By going back to this very blog I found out that the last time I watched the show was in 2014, therefore my memory of the details was so vague and it helped me enjoy it as if it was almost new.
Half an hour ago I finished it again. I really felt abandonded and lonely when the credits appeared on the screen. That is a great show that won't have any new seasons and that I won't be able to rewatch in at least 3 more years so I will miss it.
But the thing is, as I watched it again it held new meanings to me. When I first watched it to the end I was in a relationship that I thought will never end, with a guy that I thought I would never leave. Now, 3 years later I am on my own with a strong inner feeling of "not wanting any of that" and watching how Ted, after many years, a marriage and two kids went back to his twenties flame, Robin, it made me rethink my "Together Forever'' theory. This post is just a pretext to write that one question that I thought a lot about in the past few years: Can we get two good love stories in a lifetime? Can we get what Fermina Daza from Love in The Time of Cholera got? A good marriage and a flame to go back to at the end of her life?
I know how unromantic that sounds. Is does sound like a plan B or a second dish, but what shall I do? At this point of my life I am always weighing the options of being in a solid medium-level love story or being in a turbulent Extreme-level love story. Can we get both? Can we at least get one? Can we?
Monday, January 30, 2017
A Year Of Driving
Today I conclude a year of driving and owning a car.

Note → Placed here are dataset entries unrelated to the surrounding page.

-- ==== Sys2Proof/Certificates/Slice0/Obligations.lean ====
section
/-! DEFINITION. The statements for the provers, from the numbered rules of spec/. `CK` and the count of free values
are left open by an existential wherever the spec leaves `CK` unspecified (log entry 3); the latches likewise
(log entry 2). A rule that spec/ marks as derived is the spec's own inference: what cites one has basis 'derived'. -/

open Sys2Proof Sys2Proof.Machine Host

/-! ### Encodings -/

/-- Decoding what the encoder writes gives the instruction back, for every instruction that obeys its row, under every
operation that expects it (R71, R75 to R80, R85, R90, R94). -/
def Obligations.DecodeEncodeRoundTrip : Prop :=
  ∀ (i : Instr) (op : Op), i.wellFormed = true → i.readUnder op = true → decode op (encode i) = .ok i

/-- What decodes obeys its row, is expected, and is encoded by the item it was read from: each item has one meaning. -/
def Obligations.DecodedItemIsTheEncoding : Prop :=
  ∀ (op : Op) (it : Item) (i : Instr), decode op it = .ok i →
    i.wellFormed = true ∧ i.readUnder op = true ∧ encode i = it

/-- Words written out from the tables of 30_encoding.md decode to what they stand for. -/
def Obligations.SpecWordsDecode : Prop :=
  decodeTableWord 8 0 = some (.connect .setup1 0 0) ∧
  decodeTableWord 8 2 = some (.read .setup1 0 0) ∧
  decodeTableWord 16 0xC33C = some .esc3C ∧
  decodeTableWord 16 0xC355 = some .esc55 ∧
  decodeTableWord 48 0x55550001013C = some .reqV ∧
  decodeTableWord 64 0x55550003FF05073C = some (.reqR 0xFF 0x05 0x07) ∧
  decodeTableWord 64 0x5555FF032A002C3C = some (.rspR 0x2A 0x00 0x2C)

/-! ### Escaper -/

/-- R108: quoting and unquoting gives the sequence back, ends in `Accumulating`, and marks exactly the reserved bytes. -/
def Obligations.EscapingRoundTrips : Prop :=
  ∀ s : Bytes, unquote (quote s) = (.accumulating, s.map fun b => (b, reserved b))

/-- R104: the length of an escaped sequence. -/
def Obligations.QuoteLengthCountsReserved : Prop :=
  ∀ s : Bytes, (quote s).length = s.length + s.countP reserved ∧
    s.length ≤ (quote s).length ∧ (quote s).length ≤ 2 * s.length

/-- R107: QUOTE is one-to-one, UNQUOTE is not, and quoting what was unquoted gives back exactly the outputs of QUOTE. -/
def Obligations.QuoteOneToOneUnquoteNot : Prop :=
  (∀ s t : Bytes, quote s = quote t → s = t) ∧
  (unquote [0x41]).2.map Prod.fst = (unquote [0xC3, 0x41]).2.map Prod.fst ∧
  (∀ t : Bytes, quote ((unquote t).2.map Prod.fst) = t ↔ ∃ s, t = quote s)

/-- R103, with R152: in `quote(e)` no tail stands outside a pair, so the tail after it is the first that ends the frame, and
the buffer is then `e` and the tail. -/
def Obligations.QuotedRegionEndsAtItsTail : Prop :=
  ∀ (e buf rest : Bytes),
    collectUntil .accumulating buf (quote e ++ TAIL :: rest) = (.accumulating, buf ++ e ++ [TAIL], some rest)

/-- R102: three replacements with the escape marker first give `quote`; with it last they do not. -/
def Obligations.ReplacementInRightOrderIsQuote : Prop :=
  (∀ s : Bytes, quoteByReplacement s = quote s) ∧
  replaceByte ESC (replaceByte TAIL [0x3C]) = [0xC3, 0xC3, 0x3C]

/-- R110: the streaming escaper emits the bytes of `quote`, one at a time. -/
def Obligations.StreamingEscaperEmitsQuote : Prop :=
  ∀ (s : Bytes) (n : Nat), escaperRun n none s = (quote s).take n

/-! ### Checksum -/

/-- R124: CK_CLEAR and CK_ADD of the bytes in any order leave `cksum` in `CK` and touch nothing else; the checksum of a
concatenation; no dependence on the order. -/
def Obligations.AccumulatorComputesChecksum : Prop :=
  (∀ (bs cs : Bytes) (s : State), cs.Perm bs →
    execAll (.ckClear :: cs.map .ckAdd) s = .next { s with ck := cksum bs }) ∧
  (∀ bs cs : Bytes, (cksum (bs ++ cs)).toNat = ((cksum bs).toNat + (cksum cs).toNat) % 256) ∧
  (∀ bs cs : Bytes, cs.Perm bs → cksum cs = cksum bs)

/-- R125, R126: a frame whose checksum was good before exactly one body byte changed its value gives `ChecksumError`. -/
def Obligations.OneChangedBodyByteIsChecksumError : Prop :=
  ∀ (pre post : Bytes) (b d k : Byte), 2 ≤ (pre ++ b :: post).length → b ≠ d → k = cksum (pre ++ b :: post) →
    checkFrame (HEAD ++ (pre ++ d :: post) ++ [k, TAIL]) = .error .checksumError

/-! ### Frames -/

/-- R133: the length of every request. -/
def Obligations.RequestLengths : Prop :=
  (∀ (c : Byte) (p : Bytes),
    (encodeFrame c p).length = 6 + p.length + (c :: p ++ [cksum (body HOST_ID c p)]).countP reserved) ∧
  (∀ ns addr v, (requestFrame .connect ns addr v).length = 6 ∧ (requestFrame .version ns addr v).length = 6) ∧
  (∀ ns addr v, (requestFrame .read ns addr v).length = 8 ∨ (requestFrame .read ns addr v).length = 9) ∧
  (∀ ns addr v, 10 ≤ (requestFrame .write ns addr v).length ∧ (requestFrame .write ns addr v).length ≤ 13) ∧
  requestFrame .write .global 0x16 0x5555 =
    [0x55, 0x55, 0x00, 0x04, 0xFF, 0x16, 0xC3, 0x55, 0xC3, 0x55, 0xC3, 0xC3, 0x3C]

/-- R134: the deframer takes a frame's bytes to exactly their last one, holds the image then, and passes it with its command and
payload; with `HOST_ID` for the sender only the sender check fails. -/
def Obligations.FrameComesBackThroughDeframer : Prop :=
  ∀ (sender c : Byte) (p rest : Bytes),
    collectUntil .accumulating [] (frame sender c p ++ rest) = (.accumulating, image sender c p, some rest) ∧
    (∀ pre post, frame sender c p = pre ++ post → post ≠ [] → (collectUntil .accumulating [] pre).2.2 = none) ∧
    checkFrame (image DEV_ID c p) = .ok c p ∧
    checkFrame (image HOST_ID c p) = .error .senderError

/-- R164, for a completed buffer (one that ends with the tail): which buffers pass the checks. -/
def Obligations.CheckedBuffersAreImages : Prop :=
  ∀ (f : Bytes) (c : Byte) (p : Bytes), f.getLast? = some TAIL →
    (checkFrame f = .ok c p ↔ f = [0x55, 0x55, 0xFF, c] ++ p ++ [cksum ([0xFF, c] ++ p), 0x3C])

/-- R156: the buffer at completion ends with the first tail that was no escaped byte. -/
def Obligations.CompletedBufferEndsWithBareTail : Prop :=
  ∀ (bs : Bytes) (st : RxState) (buf rest : Bytes),
    collectUntil .accumulating [] bs = (st, buf, some rest) →
    st = .accumulating ∧ ∃ pre, bs = pre ++ TAIL :: rest ∧ (unquote pre).1 = .accumulating ∧
      buf = (unquote pre).2.map Prod.fst ++ [TAIL] ∧ (TAIL, false) ∉ (unquote pre).2

/-- R138: the frame built while sending it is `encode`. -/
def Obligations.FrameBuiltWhileSendingIsEncode : Prop :=
  ∀ (c : Byte) (p : Bytes), streamFrame c p = encodeFrame c p

/-- R81, R82, R90: a value is split and assembled little-endian and unsigned; the port code and the wire byte of each namespace;
the port code and the wire command of each operation. And the numbers of the status codes (R250). -/
def Obligations.OperandsOnTheWire : Prop :=
  (∀ v : ConfigValue, (valLo v).toNat = v.toNat % 256 ∧ (valHi v).toNat = v.toNat / 256 ∧
    joinValue (valLo v) (valHi v) = v) ∧
  (∀ b0 b1 : Byte, (joinValue b0 b1).toNat = b0.toNat + 256 * b1.toNat) ∧
  (∀ ns addr v, requestPayload .write ns addr v = [nsByte ns, addr, valLo v, valHi v]) ∧
  (∀ c : BitVec 2, nsCode (nsOfCode c) = c ∧ nsByte (nsOfCode c) = if c = 3 then 0xFF else c.zeroExtend 8) ∧
  (nsOfCode 0 = .setup1 ∧ nsOfCode 1 = .setup2 ∧ nsOfCode 2 = .setup3 ∧ nsOfCode 3 = .global) ∧
  (nsByte .setup1 = 0x00 ∧ nsByte .setup2 = 0x01 ∧ nsByte .setup3 = 0x02 ∧ nsByte .global = 0xFF) ∧
  (opOfCode 0 = .connect ∧ opOfCode 1 = .version ∧ opOfCode 2 = .read ∧ opOfCode 3 = .write) ∧
  (wireCommand .connect = 1 ∧ wireCommand .version = 1 ∧ wireCommand .read = 3 ∧ wireCommand .write = 4) ∧
  [Status.ok, .framingError, .checksumError, .senderError, .protocolMismatchError, .addressMismatchError,
    .writeVerificationError, .rangeError, .incompatibilityError, .transportError, .lengthError,
    .notConnected].map statusCode = [0, 1, 2, 3, 4, 5, 6, 7, 8, 9, 10, 11]

/-! ### The primitives run by themselves -/

/-- QUOTE, CKSUM and ENCODE run for every operand, answer the functions of R101, R120 and R130, and change nothing of the
engine (`unitOut` is the model's own, log entry 5). -/
def Obligations.PureFunctionsRun : Prop :=
  ∀ (s : State) (bs : Bytes) (c : Byte),
    exec (.quote bs) s = .next { s with
      unitOut := .bytes (bs.flatMap fun b => if b = 0xC3 ∨ b = 0x3C ∨ b = 0x55 then [0xC3, b] else [b]) } ∧
    exec (.cksum bs) s = .next { s with unitOut := .byte (BitVec.ofNat 8 ((bs.map BitVec.toNat).sum % 256)) } ∧
    exec (.encode c bs) s = .next { s with
      unitOut := .bytes ([0x55, 0x55] ++ quote ([0x00, c] ++ bs ++ [cksum ([0x00, c] ++ bs)]) ++ [0x3C]) }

I have learnt a lot in this year, here are some things:
1- People are confused, they don't know where they are going until they are at the crossroad. Distance yourself from them until they freaking decide or you will pump into them and it will be your fault.
2- People get confused when they see me singing and utterly enjoying myself in traffic jams. Confuse them even more and discover good music all the time.
3- Fear is real and there is no way around it. If you are afraid because this is all new to you then be afraid, there is no shame in it, focus on calming yourself down rather than focusing how others perceive you. It gets better. It DID get better and driving DID become a second nature for me.
4- People in our streets are constantly trying to commit suicide behind the wheel. They drive silly cars that would turn into a bundle of metal in a simple accident, yet they still think that they are in their own Formula1 show. Spot them and avoid them ALWAYS.
5- Taxi drivers are ruined beyond repair. The streets brought out the worst in them. They can't be that mean, selfish, reckless and harmful by coincidence. I must find their clandestine annual meeting that they probably hold under the title of "How to make everyone uncomfortable on the road".
6- Park whenever and wherever you are comfortable. If the parking spot seems too tight you don't have to park there. Arrive a minute late, park a hundred meters far but don't pressure yourself into an unsafe spot. If you scratch your car you will have to pay for it yourself so don't do that to yourself.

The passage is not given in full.